- _Exercise requirements_
Every entry is to be set down a second time, precisely as written.

- _Exercise materials_
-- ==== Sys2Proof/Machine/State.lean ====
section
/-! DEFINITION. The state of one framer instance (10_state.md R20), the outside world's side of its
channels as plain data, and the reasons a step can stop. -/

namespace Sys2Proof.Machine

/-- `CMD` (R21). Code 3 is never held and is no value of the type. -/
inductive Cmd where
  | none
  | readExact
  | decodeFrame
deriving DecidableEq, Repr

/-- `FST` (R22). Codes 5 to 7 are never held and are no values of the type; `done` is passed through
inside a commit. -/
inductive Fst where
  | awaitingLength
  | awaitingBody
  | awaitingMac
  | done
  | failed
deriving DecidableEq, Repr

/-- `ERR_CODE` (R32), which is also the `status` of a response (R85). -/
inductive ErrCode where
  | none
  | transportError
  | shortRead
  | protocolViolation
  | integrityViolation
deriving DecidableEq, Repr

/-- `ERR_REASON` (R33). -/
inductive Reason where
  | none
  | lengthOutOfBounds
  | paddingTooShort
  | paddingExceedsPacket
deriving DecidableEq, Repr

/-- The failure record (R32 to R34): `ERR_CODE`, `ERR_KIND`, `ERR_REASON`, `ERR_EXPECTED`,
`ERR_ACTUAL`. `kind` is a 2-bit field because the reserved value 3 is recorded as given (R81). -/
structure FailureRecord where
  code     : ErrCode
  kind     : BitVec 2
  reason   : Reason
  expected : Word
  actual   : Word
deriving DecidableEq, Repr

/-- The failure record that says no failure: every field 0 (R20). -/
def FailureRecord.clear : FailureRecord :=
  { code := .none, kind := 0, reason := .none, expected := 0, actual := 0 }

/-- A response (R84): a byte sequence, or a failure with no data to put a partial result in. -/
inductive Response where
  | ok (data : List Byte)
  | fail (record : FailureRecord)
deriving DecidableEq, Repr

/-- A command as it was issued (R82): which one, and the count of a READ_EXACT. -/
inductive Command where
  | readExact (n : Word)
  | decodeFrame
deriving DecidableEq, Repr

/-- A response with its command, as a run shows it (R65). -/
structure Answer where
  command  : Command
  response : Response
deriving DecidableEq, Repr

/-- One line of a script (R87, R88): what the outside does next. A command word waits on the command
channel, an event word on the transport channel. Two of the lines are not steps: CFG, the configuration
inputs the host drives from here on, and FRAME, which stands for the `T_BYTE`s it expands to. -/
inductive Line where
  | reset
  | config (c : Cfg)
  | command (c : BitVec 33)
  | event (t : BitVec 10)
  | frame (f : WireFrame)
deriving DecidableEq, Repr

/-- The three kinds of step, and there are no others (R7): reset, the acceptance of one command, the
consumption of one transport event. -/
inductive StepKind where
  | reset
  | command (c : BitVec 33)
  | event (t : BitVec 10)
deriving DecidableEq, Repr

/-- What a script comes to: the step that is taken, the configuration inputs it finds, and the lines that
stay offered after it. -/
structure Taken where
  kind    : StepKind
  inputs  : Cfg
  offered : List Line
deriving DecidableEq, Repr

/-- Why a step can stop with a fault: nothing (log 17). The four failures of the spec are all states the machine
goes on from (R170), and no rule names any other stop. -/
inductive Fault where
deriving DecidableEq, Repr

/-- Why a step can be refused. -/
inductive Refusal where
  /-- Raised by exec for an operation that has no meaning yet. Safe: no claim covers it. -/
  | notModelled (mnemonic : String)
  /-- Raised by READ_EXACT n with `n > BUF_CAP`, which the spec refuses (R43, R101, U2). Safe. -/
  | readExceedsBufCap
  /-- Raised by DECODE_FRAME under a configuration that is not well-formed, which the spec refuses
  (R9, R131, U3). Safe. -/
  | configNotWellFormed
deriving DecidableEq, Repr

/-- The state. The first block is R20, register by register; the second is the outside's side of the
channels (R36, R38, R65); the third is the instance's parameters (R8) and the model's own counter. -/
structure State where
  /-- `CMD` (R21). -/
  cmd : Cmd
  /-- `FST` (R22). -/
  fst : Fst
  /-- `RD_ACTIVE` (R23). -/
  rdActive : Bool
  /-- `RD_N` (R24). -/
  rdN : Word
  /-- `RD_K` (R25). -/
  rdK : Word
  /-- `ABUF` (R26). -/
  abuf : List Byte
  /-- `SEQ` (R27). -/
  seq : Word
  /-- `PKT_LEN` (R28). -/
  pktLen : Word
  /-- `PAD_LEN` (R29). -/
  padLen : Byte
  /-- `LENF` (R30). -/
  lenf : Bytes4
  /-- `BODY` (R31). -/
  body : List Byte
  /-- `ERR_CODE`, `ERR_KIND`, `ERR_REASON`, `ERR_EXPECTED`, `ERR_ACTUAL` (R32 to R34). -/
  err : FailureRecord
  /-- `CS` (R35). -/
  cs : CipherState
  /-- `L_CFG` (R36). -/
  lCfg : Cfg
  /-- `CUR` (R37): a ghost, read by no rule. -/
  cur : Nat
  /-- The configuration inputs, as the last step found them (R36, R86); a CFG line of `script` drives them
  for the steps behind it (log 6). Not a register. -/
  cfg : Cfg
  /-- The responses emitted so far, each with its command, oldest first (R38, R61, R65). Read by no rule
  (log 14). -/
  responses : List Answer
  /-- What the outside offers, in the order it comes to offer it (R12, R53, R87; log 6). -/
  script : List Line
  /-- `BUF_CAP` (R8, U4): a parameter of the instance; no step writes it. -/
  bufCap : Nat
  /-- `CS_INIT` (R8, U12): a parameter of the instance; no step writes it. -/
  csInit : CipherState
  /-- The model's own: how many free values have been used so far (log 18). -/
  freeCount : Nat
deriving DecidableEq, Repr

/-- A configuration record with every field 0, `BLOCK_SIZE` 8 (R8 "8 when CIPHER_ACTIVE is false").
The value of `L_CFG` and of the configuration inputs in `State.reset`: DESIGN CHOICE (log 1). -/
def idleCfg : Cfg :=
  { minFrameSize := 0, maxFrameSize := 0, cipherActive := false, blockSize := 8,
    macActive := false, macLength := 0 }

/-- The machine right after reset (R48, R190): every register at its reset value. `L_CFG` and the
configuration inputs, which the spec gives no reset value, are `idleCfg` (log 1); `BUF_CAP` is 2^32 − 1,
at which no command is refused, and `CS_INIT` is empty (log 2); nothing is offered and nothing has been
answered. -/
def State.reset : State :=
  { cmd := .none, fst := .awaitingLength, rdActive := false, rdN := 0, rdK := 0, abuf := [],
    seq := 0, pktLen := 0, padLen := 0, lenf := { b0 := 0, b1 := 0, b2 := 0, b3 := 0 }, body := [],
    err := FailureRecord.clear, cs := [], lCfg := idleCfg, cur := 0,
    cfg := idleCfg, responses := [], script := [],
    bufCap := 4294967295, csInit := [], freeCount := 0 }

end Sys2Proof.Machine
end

- _Reply_
-- ==== Sys2Proof/Machine/State.lean ====
section
/-! DEFINITION. The state of one framer instance (10_state.md R20), the outside world's side of its
channels as plain data, and the reasons a step can stop. -/

namespace Sys2Proof.Machine

/-- `CMD` (R21). Code 3 is never held and is no value of the type. -/
inductive Cmd where
  | none
  | readExact
  | decodeFrame
deriving DecidableEq, Repr

/-- `FST` (R22). Codes 5 to 7 are never held and are no values of the type; `done` is passed through
inside a commit. -/
inductive Fst where
  | awaitingLength
  | awaitingBody
  | awaitingMac
  | done
  | failed
deriving DecidableEq, Repr

/-- `ERR_CODE` (R32), which is also the `status` of a response (R85). -/
inductive ErrCode where
  | none
  | transportError
  | shortRead
  | protocolViolation
  | integrityViolation
deriving DecidableEq, Repr

/-- `ERR_REASON` (R33). -/
inductive Reason where
  | none
  | lengthOutOfBounds
  | paddingTooShort
  | paddingExceedsPacket
deriving DecidableEq, Repr

/-- The failure record (R32 to R34): `ERR_CODE`, `ERR_KIND`, `ERR_REASON`, `ERR_EXPECTED`,
`ERR_ACTUAL`. `kind` is a 2-bit field because the reserved value 3 is recorded as given (R81). -/
structure FailureRecord where
  code     : ErrCode
  kind     : BitVec 2
  reason   : Reason
  expected : Word
  actual   : Word
deriving DecidableEq, Repr

/-- The failure record that says no failure: every field 0 (R20). -/
def FailureRecord.clear : FailureRecord :=
  { code := .none, kind := 0, reason := .none, expected := 0, actual := 0 }

/-- A response (R84): a byte sequence, or a failure with no data to put a partial result in. -/
inductive Response where
  | ok (data : List Byte)
  | fail (record : FailureRecord)
deriving DecidableEq, Repr

/-- A command as it was issued (R82): which one, and the count of a READ_EXACT. -/
inductive Command where
  | readExact (n : Word)
  | decodeFrame
deriving DecidableEq, Repr

/-- A response with its command, as a run shows it (R65). -/
structure Answer where
  command  : Command
  response : Response
deriving DecidableEq, Repr

/-- One line of a script (R87, R88): what the outside does next. A command word waits on the command
channel, an event word on the transport channel. Two of the lines are not steps: CFG, the configuration
inputs the host drives from here on, and FRAME, which stands for the `T_BYTE`s it expands to. -/
inductive Line where
  | reset
  | config (c : Cfg)
  | command (c : BitVec 33)
  | event (t : BitVec 10)
  | frame (f : WireFrame)
deriving DecidableEq, Repr

/-- The three kinds of step, and there are no others (R7): reset, the acceptance of one command, the
consumption of one transport event. -/
inductive StepKind where
  | reset
  | command (c : BitVec 33)
  | event (t : BitVec 10)
deriving DecidableEq, Repr

/-- What a script comes to: the step that is taken, the configuration inputs it finds, and the lines that
stay offered after it. -/
structure Taken where
  kind    : StepKind
  inputs  : Cfg
  offered : List Line
deriving DecidableEq, Repr

/-- Why a step can stop with a fault: nothing (log 17). The four failures of the spec are all states the machine
goes on from (R170), and no rule names any other stop. -/
inductive Fault where
deriving DecidableEq, Repr

/-- Why a step can be refused. -/
inductive Refusal where
  /-- Raised by exec for an operation that has no meaning yet. Safe: no claim covers it. -/
  | notModelled (mnemonic : String)
  /-- Raised by READ_EXACT n with `n > BUF_CAP`, which the spec refuses (R43, R101, U2). Safe. -/
  | readExceedsBufCap
  /-- Raised by DECODE_FRAME under a configuration that is not well-formed, which the spec refuses
  (R9, R131, U3). Safe. -/
  | configNotWellFormed
deriving DecidableEq, Repr

/-- The state. The first block is R20, register by register; the second is the outside's side of the
channels (R36, R38, R65); the third is the instance's parameters (R8) and the model's own counter. -/
structure State where
  /-- `CMD` (R21). -/
  cmd : Cmd
  /-- `FST` (R22). -/
  fst : Fst
  /-- `RD_ACTIVE` (R23). -/
  rdActive : Bool
  /-- `RD_N` (R24). -/
  rdN : Word
  /-- `RD_K` (R25). -/
  rdK : Word
  /-- `ABUF` (R26). -/
  abuf : List Byte
  /-- `SEQ` (R27). -/
  seq : Word
  /-- `PKT_LEN` (R28). -/
  pktLen : Word
  /-- `PAD_LEN` (R29). -/
  padLen : Byte
  /-- `LENF` (R30). -/
  lenf : Bytes4
  /-- `BODY` (R31). -/
  body : List Byte
  /-- `ERR_CODE`, `ERR_KIND`, `ERR_REASON`, `ERR_EXPECTED`, `ERR_ACTUAL` (R32 to R34). -/
  err : FailureRecord
  /-- `CS` (R35). -/
  cs : CipherState
  /-- `L_CFG` (R36). -/
  lCfg : Cfg
  /-- `CUR` (R37): a ghost, read by no rule. -/
  cur : Nat
  /-- The configuration inputs, as the last step found them (R36, R86); a CFG line of `script` drives them
  for the steps behind it (log 6). Not a register. -/
  cfg : Cfg
  /-- The responses emitted so far, each with its command, oldest first (R38, R61, R65). Read by no rule
  (log 14). -/
  responses : List Answer
  /-- What the outside offers, in the order it comes to offer it (R12, R53, R87; log 6). -/
  script : List Line
  /-- `BUF_CAP` (R8, U4): a parameter of the instance; no step writes it. -/
  bufCap : Nat
  /-- `CS_INIT` (R8, U12): a parameter of the instance; no step writes it. -/
  csInit : CipherState
  /-- The model's own: how many free values have been used so far (log 18). -/
  freeCount : Nat
deriving DecidableEq, Repr

/-- A configuration record with every field 0, `BLOCK_SIZE` 8 (R8 "8 when CIPHER_ACTIVE is false").
The value of `L_CFG` and of the configuration inputs in `State.reset`: DESIGN CHOICE (log 1). -/
def idleCfg : Cfg :=
  { minFrameSize := 0, maxFrameSize := 0, cipherActive := false, blockSize := 8,
    macActive := false, macLength := 0 }

/-- The machine right after reset (R48, R190): every register at its reset value. `L_CFG` and the
configuration inputs, which the spec gives no reset value, are `idleCfg` (log 1); `BUF_CAP` is 2^32 − 1,
at which no command is refused, and `CS_INIT` is empty (log 2); nothing is offered and nothing has been
answered. -/
def State.reset : State :=
  { cmd := .none, fst := .awaitingLength, rdActive := false, rdN := 0, rdK := 0, abuf := [],
    seq := 0, pktLen := 0, padLen := 0, lenf := { b0 := 0, b1 := 0, b2 := 0, b3 := 0 }, body := [],
    err := FailureRecord.clear, cs := [], lCfg := idleCfg, cur := 0,
    cfg := idleCfg, responses := [], script := [],
    bufCap := 4294967295, csInit := [], freeCount := 0 }

end Sys2Proof.Machine
end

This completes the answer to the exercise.